START Records shown
-- ==== Sys2Proof/Machine/RegTable.lean ====
section
/-! DEFINITION. The registers of the BAR0 map (R8): the offset of every register the spec's register
tables name, and one row per register with its instances, access type, reset value and writable bits. -/

namespace Sys2Proof.Machine

/-- Register access types (R5). -/
inductive Acc where
  | ro | rw | w1c | w1s | wo | rc | key
  deriving DecidableEq, Repr

/-- One row of a register table: `n1` instances `s1` bytes apart, each of `n2` elements `s2` bytes apart. -/
structure RegRow where
  base : Nat
  n1 : Nat
  s1 : Nat
  n2 : Nat
  s2 : Nat
  acc : Acc
  reset : Nat
  mask : Nat
  deriving DecidableEq, Repr
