-- ==== Sys2Proof/Machine/SMap.lean ====
section
/-! DEFINITION. Sparse data by number: a list of (key, value) pairs with rising keys and no pair that
holds what an unlisted key reads as. The one canonical form of every bank, memory and table of the model. -/

namespace Sys2Proof.Machine

/-- Sparse data: keys strictly rising, no pair equal to its default. -/
abbrev SMap (α : Type) := List (Nat × α)

/-- The value at key `k`; an unlisted key reads as `d k`. -/
def mget {α : Type} (d : Nat → α) : SMap α → Nat → α
  | [], k => d k
  | (j, v) :: m, k => if j = k then v else mget d m k

/-- Drop key `k`. -/
def merase {α : Type} : SMap α → Nat → SMap α
  | [], _ => []
  | (j, v) :: m, k => if j = k then m else (j, v) :: merase m k

/-- Put `v` at key `k`, keeping the keys rising. -/
def mput {α : Type} : SMap α → Nat → α → SMap α
  | [], k, v => [(k, v)]
  | (j, w) :: m, k, v =>
    if k < j then (k, v) :: (j, w) :: m
    else if k = j then (k, v) :: m
    else (j, w) :: mput m k v

/-- Write `v` at key `k`; writing what an unlisted key reads as removes the pair. -/
def mset {α : Type} [DecidableEq α] (d : Nat → α) (m : SMap α) (k : Nat) (v : α) : SMap α :=
  if v = d k then merase m k else mput m k v

/-- Rewrite every listed value, keeping the canonical form. -/
def mmap {α : Type} [DecidableEq α] (d : Nat → α) (f : Nat → α → α) : SMap α → SMap α
  | [] => []
  | (k, v) :: m => if f k v = d k then mmap d f m else (k, f k v) :: mmap d f m

/-- The data that `f` gives for keys `lo` to `lo + n - 1`. -/
def mtab {α : Type} [DecidableEq α] (d f : Nat → α) (lo : Nat) : Nat → SMap α
  | 0 => []
  | n + 1 => if f lo = d lo then mtab d f (lo + 1) n else (lo, f lo) :: mtab d f (lo + 1) n

/-- Rewrite every key from `lo` to `lo + n - 1` as `f` gives it; the others keep their values. -/
def msplice {α : Type} [DecidableEq α] (d f : Nat → α) (lo n : Nat) (m : SMap α) : SMap α :=
  m.filter (fun p => decide (p.1 < lo)) ++ mtab d f lo n ++ m.filter (fun p => decide (lo + n ≤ p.1))

/-- Keys are above `b` and strictly rising. -/
def mrising {α : Type} : Nat → SMap α → Bool
  | _, [] => true
  | b, (k, _) :: m => decide (b ≤ k) && mrising (k + 1) m

/-- No pair holds its default. -/
def mproper {α : Type} [DecidableEq α] (d : Nat → α) : SMap α → Bool
  | [] => true
  | (k, v) :: m => decide (v ≠ d k) && mproper d m

/-- The canonical form of sparse data. -/
def mwf {α : Type} [DecidableEq α] (d : Nat → α) (m : SMap α) : Bool := mrising 0 m && mproper d m

end Sys2Proof.Machine
end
END Records shown
▶ **Instructions for the task**: State how many lines of the entries include the string "mget", with nothing besides the number.

▶ **Your response**: 2